*** Data excerpts Section Begins ***

/-- A run with nothing in between ends with its outcome, whether its images are of one identifier or not (R129). -/
theorem run_finalizedAs {s : State} {images : List Image} (legal : s.params.Legal)
    (state : s.dec.state = .idle ∨ s.dec.state = .done) (room : images.length ≤ s.params.maxImages)
    (full : ∀ img ∈ images, img.length = imageSamples s.params)
    (pending : s.inbox =
      (.decStart :: (images.flatMap (deliverImage s.params) ++ [.decFinalize])).map instrEvent) :
    ∃ t last, core.run s.inbox.length s = .next t ∧
      FinalizedAs s.decOut (runOutcome s.host.ctrlStrict images) last t := by
  rw [List.map_cons, List.map_append] at pending
  let begun := startDecoderRun
    { s with inbox := (images.flatMap (deliverImage s.params)).map instrEvent ++ [instrEvent .decFinalize] }
  obtain ⟨u, run, inbox, out, ends⟩ :=
    Collecting.run (p := s.params) (todo := images) (s := begun) rfl legal (.start s.params s.host.ctrlStrict)
      (by rwa [List.length_nil, Nat.zero_add]) full rfl
  have whole {t : State} (finalized : step u = .next t) : core.run s.inbox.length s = .next t := by
    rw [pending, List.length_cons, List.length_append, List.length_map]
    exact (run_succ _ (step_decStart state pending)).trans ((run_add 1 run).trans (run_succ 0 finalized))
  rw [List.nil_append] at ends
  obtain collected | ⟨error, err, isStrict, differ⟩ := ends
  · obtain ⟨last, -, answers⟩ := Collecting.finalizeRun (s := { u with inbox := [] }) collected
    refine ⟨_, last, whole (step_decFinalize collected.state inbox), ?_⟩
    rw [runOutcome, if_neg fun ⟨isStrict, differ⟩ => differ (collected.one isStrict)]
    exact out ▸ answers
  · refine ⟨_, ⟨.error, 0⟩, whole ((step_instrEvent inbox).trans (exec_decoder_error rfl nofun error)), ?_⟩
    rw [runOutcome, if_pos ⟨isStrict, differ⟩]
    exact ⟨nofun, by rintro _ ⟨⟩; exact ⟨out, error, err, rfl⟩⟩

/-- Settles O44: the outcome of a run does not see the order of its images. -/
theorem decoderRunIgnoresTheOrderOfImages : Obligations.DecoderRunIgnoresTheOrderOfImages := by
  intro s images images' legal state room full perm events
  obtain ⟨t, last, run, answers⟩ := run_finalizedAs (s := { s with inbox := events images }) legal state room full rfl
  obtain ⟨t', last', run', answers'⟩ := run_finalizedAs (s := { s with inbox := events images' }) legal state
    (perm.length_eq ▸ room) (fun img mem => full img (perm.mem_iff.2 mem)) rfl
  exact ⟨t, t', run, run', answers.unique (runOutcome_congr _ perm ▸ answers')⟩

end Sys2Proof.Machine
end

section
/-! PROOFS. What the host access commands answer and write, with the registers as numbers (R136 to R138). -/

namespace Sys2Proof.Machine

/-! ## `NOP` -/

/-- Settles O11: the meaning of `NOP` is its reply. -/
theorem nopOnlyReplies : Obligations.NopOnlyReplies := fun _ => rfl

/-! ## The words of the register map as numbers -/

theorem lowHalf_eq_ofNat (v : DWord) : lowHalf v = BitVec.ofNat 32 (v.toNat % 2 ^ 32) := by
  rw [← lowHalf_toNat, BitVec.ofNat_toNat, BitVec.setWidth_eq]

theorem highHalf_eq_ofNat (v : DWord) : highHalf v = BitVec.ofNat 32 (v.toNat / 2 ^ 32) := by
  rw [← highHalf_toNat, BitVec.ofNat_toNat, BitVec.setWidth_eq]

theorem joinHalves_eq_ofNat (hi lo : Word) : joinHalves hi lo = BitVec.ofNat 64 (hi.toNat * 2 ^ 32 + lo.toNat) := by
  rw [← joinHalves_toNat, BitVec.ofNat_toNat, BitVec.setWidth_eq]

theorem setLowHalf_eq_ofNat (v : DWord) (w : Word) :
    setLowHalf v w = BitVec.ofNat 64 (v.toNat / 2 ^ 32 * 2 ^ 32 + w.toNat) := by
  rw [setLowHalf, joinHalves_eq_ofNat, highHalf_toNat]

theorem setHighHalf_eq_ofNat (v : DWord) (w : Word) :
    setHighHalf v w = BitVec.ofNat 64 (w.toNat * 2 ^ 32 + v.toNat % 2 ^ 32) := by
  rw [setHighHalf, joinHalves_eq_ofNat, lowHalf_toNat]

theorem ctrlWord_eq_ofNat (strict : Bool) : ctrlWord strict = BitVec.ofNat 32 strict.toNat := by cases strict <;> rfl

/-- `ENC_STATUS` as a number: ERR has weight 16 (R23). -/
theorem encStatusWord_eq_ofNat (e : Encoder) :
    encStatusWord e = BitVec.ofNat 32 ((encStateCode e.state).toNat + 16 * (errorCodeBits e.err).toNat) := by
  unfold encStatusWord
  generalize errorCodeBits e.err = err, encStateCode e.state = state
  decide +revert

/-- `DEC_STATUS` as a number: ERR has weight 16, STRICT 256 and REF_VALID 512 (R24). -/
theorem decStatusWord_eq_ofNat (d : Decoder) :
    decStatusWord d = BitVec.ofNat 32 ((decStateCode d.state).toNat + 16 * (errorCodeBits d.err).toNat +
      256 * d.strict.toNat + 512 * d.refValid.toNat) := by
  unfold decStatusWord
  generalize errorCodeBits d.err = err, decStateCode d.state = state, d.strict = strict, d.refValid = refValid
  decide +revert

/-! ## `RD` -/

theorem exec_rd_regAddress (r : Reg) (s : State) :
    exec (.rd (regAddress r)) s = .next (respond .ok (readReg s r) s) :=
  execRd_mapped _ r s (regAt_regAddress r)

theorem exec_rd_unmapped {a : Byte} (s : State) (h : ∀ r : Reg, regAddress r ≠ a) :
    exec (.rd a) s = .next (illegal s) :=
  execRd_unmapped a s ((regAt_eq_none a).2 h)

/-- Settles O12: the map lists each register's address with the number it reads. -/
theorem readAnswersTheRegisterMap : Obligations.ReadAnswersTheRegisterMap := by
  intro s map
  have listed : map.map (fun av => (av.1, BitVec.ofNat 32 av.2)) = Reg.all.map fun r => (regAddress r, readReg s r) := by
    simp only [map, Reg.all, List.map_cons, List.map_nil, regAddress, readReg, lowHalf_eq_ofNat, highHalf_eq_ofNat,
      ctrlWord_eq_ofNat, encStatusWord_eq_ofNat, decStatusWord_eq_ofNat, BitVec.ofNat_toNat, BitVec.setWidth_eq]
    rfl -- the numbers of PARAM_VER and PARAM_P are those of the model by definition
  have addresses : map.map Prod.fst = Reg.all.map regAddress := rfl
  constructor
  · intro av mem
    obtain ⟨r, -, reads⟩ := List.mem_map.1 (listed ▸ List.mem_map_of_mem mem)
    obtain ⟨address, word⟩ := Prod.mk.inj reads
    rw [← address, ← word]
    exact exec_rd_regAddress r s
  · intro a unmapped
    rw [addresses] at unmapped
    exact exec_rd_unmapped s fun r address => unmapped (List.mem_map.2 ⟨r, mem_regAll r, address⟩)

/-! ## `WR` -/

theorem exec_wr_regAddress {s : State} {v : Word} {r : Reg} {h : HostRegs} (hw : writeReg s.host v r = some h) :
    exec (.wr (regAddress r) v) s = .next (respond .ok 0 { s with host := h }) := by
  simp [exec, execWr, hw]

/-- A `WR` that finds no writable register at its address is ILLEGAL (R138). -/
theorem exec_wr_not_writable {a : Byte} (s : State) (v : Word)
    (h : ∀ r : Reg, regAccess r = .readWrite → regAddress r ≠ a) : exec (.wr a v) s = .next (illegal s) := by
  obtain ⟨r, -, ha, -, writable, -⟩ | ⟨-, -, hx⟩ := execWr_cases a v s
  · exact absurd (regAddress_of_regAt a r ha) (h r writable)
  · exact hx

theorem regAddress_mem_of_readWrite {r : Reg} (h : regAccess r = .readWrite) :
    regAddress r ∈ ([0x04, 0x08, 0x09, 0x0A, 0x0B] : List Byte) := by
  cases r with
  | ctrl | encIdLo | encIdHi | encLenLo | encLenHi => decide
  | _ => cases h

/-- Settles O14: the five writable registers one by one, with the joined halves as numbers. -/
theorem writeUpdatesOnlyItsRegister : Obligations.WriteUpdatesOnlyItsRegister := by
  intro s v done
  simp only [← setLowHalf_eq_ofNat, ← setHighHalf_eq_ofNat]
  refine ⟨exec_wr_regAddress (r := .ctrl) rfl, exec_wr_regAddress (r := .encIdLo) rfl,
    exec_wr_regAddress (r := .encIdHi) rfl, exec_wr_regAddress (r := .encLenLo) rfl,
    exec_wr_regAddress (r := .encLenHi) rfl, fun a other => ?_⟩
  refine exec_wr_not_writable s v fun r writable address => other ?_
  exact address ▸ regAddress_mem_of_readWrite writable

end Sys2Proof.Machine
end

section
/-! PROOFS. How commands that do not answer OK end (R141, R142, R148), that an engine in ERROR is left as it is by all but
its CLEAR (R146), and that its CLEAR and reset are the only ways out (R147). -/

namespace Sys2Proof.Machine

/-! ## An engine in ERROR -/

/-- An encoder in ERROR refuses every command but `ENC_CLEAR` (R146). -/
theorem exec_encoder_error {i : Instr} {s : State} (own : encoderInstr i = true) (notClear : i ≠ .encClear)
    (error : s.enc.state = .error) : exec i s = .next (engineInError s) := by
  cases i with
  | encStart | encPush => exact congrArg _ (if_pos error)
  | encClear => exact absurd rfl notClear
  | _ => cases own

/-- Settles O23: each engine in ERROR refuses its commands. -/
theorem errorIsSticky : Obligations.ErrorIsSticky := by
  rintro i s (⟨own, notClear, error⟩ | ⟨own, notClear, error⟩)
  · exact exec_encoder_error own notClear error
  · exact exec_decoder_error own notClear error

/-! ## The ways out of ERROR -/

/-- An encoder in ERROR is kept by its own commands, which are refused, and by the others, which do not address it. -/
theorem exec_keeps_encoder_error {i : Instr} {s t : State} (notClear : i ≠ .encClear) (error : s.enc.state = .error)
    (h : exec i s = .next t) : t.enc = s.enc := by
  cases own : encoderInstr i with
  | true => cases (exec_encoder_error own notClear error).symm.trans h; rfl
  | false => exact (exec_keeps_encoder own h).2.1

/-- A decoder in ERROR is kept by its own commands, which are refused, and by the others, which do not address it. -/
theorem exec_keeps_decoder_error {i : Instr} {s t : State} (notClear : i ≠ .decClear) (error : s.dec.state = .error)
    (h : exec i s = .next t) : t.dec = s.dec := by
  cases own : decoderInstr i with
  | true => cases (exec_decoder_error own notClear error).symm.trans h; rfl
  | false => exact (exec_keeps_decoder own h).2.1

/-- Settles O24: waiting and an illegal word touch no engine, a reset clears both, and a command is a CLEAR of the engine
or keeps it in its ERROR. -/
theorem errorIsLeftOnlyByClearOrReset : Obligations.ErrorIsLeftOnlyByClearOrReset := by
  intro s t h next clears
  obtain ⟨pending, hs⟩ | ⟨rest, pending, hs⟩ | ⟨cmd, wdata, rest, why, pending, decoded, hs⟩ |
    ⟨cmd, wdata, rest, i, pending, decoded, hs⟩ := step_cases s
  · have spells (j : Instr) : ¬ clears j := by simp [clears, next, pending]
    cases hs.symm.trans h
    exact ⟨fun c => absurd c (spells _), fun c => absurd c (spells _), fun _ _ => rfl, fun _ _ => rfl⟩
  · have spells (j : Instr) : clears j := by simp [clears, next, pending]
    cases hs.symm.trans h
    exact ⟨fun _ => ⟨rfl, rfl⟩, fun _ => ⟨rfl, rfl⟩, fun _ c => absurd (spells _) c, fun _ c => absurd (spells _) c⟩
  · have spells (j : Instr) : ¬ clears j := by simp [clears, next, pending, eventInstr, decoded]
    cases hs.symm.trans h
    exact ⟨fun c => absurd c (spells _), fun c => absurd c (spells _), fun _ _ => rfl, fun _ _ => rfl⟩
  · have spells (j : Instr) : clears j ↔ i = j := by simp [clears, next, pending, eventInstr, decoded]
    have taken := hs.symm.trans h
    refine ⟨fun c => ?_, fun c => ?_, fun error c => ?_, fun error c => ?_⟩
    · cases (spells _).1 c; cases taken; exact ⟨rfl, rfl⟩
    · cases (spells _).1 c; cases taken; exact ⟨rfl, rfl⟩
    · exact exec_keeps_encoder_error (s := { s with inbox := rest }) (fun hi => c ((spells _).2 hi)) error taken
    · exact exec_keeps_decoder_error (s := { s with inbox := rest }) (fun hi => c ((spells _).2 hi)) error taken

*** Data excerpts Section Ends ***

▶ What is being asked:
The reply should hold only the lines of the listing above starting at the line containing "(by rwa [List.length_nil, Nat.zero_add])" and ending at the line containing "obtain collected |", exactly as written.

▶ Solution:
      (by rwa [List.length_nil, Nat.zero_add]) full rfl
  have whole {t : State} (finalized : step u = .next t) : core.run s.inbox.length s = .next t := by
    rw [pending, List.length_cons, List.length_append, List.length_map]
    exact (run_succ _ (step_decStart state pending)).trans ((run_add 1 run).trans (run_succ 0 finalized))
  rw [List.nil_append] at ends
  obtain collected | ⟨error, err, isStrict, differ⟩ := ends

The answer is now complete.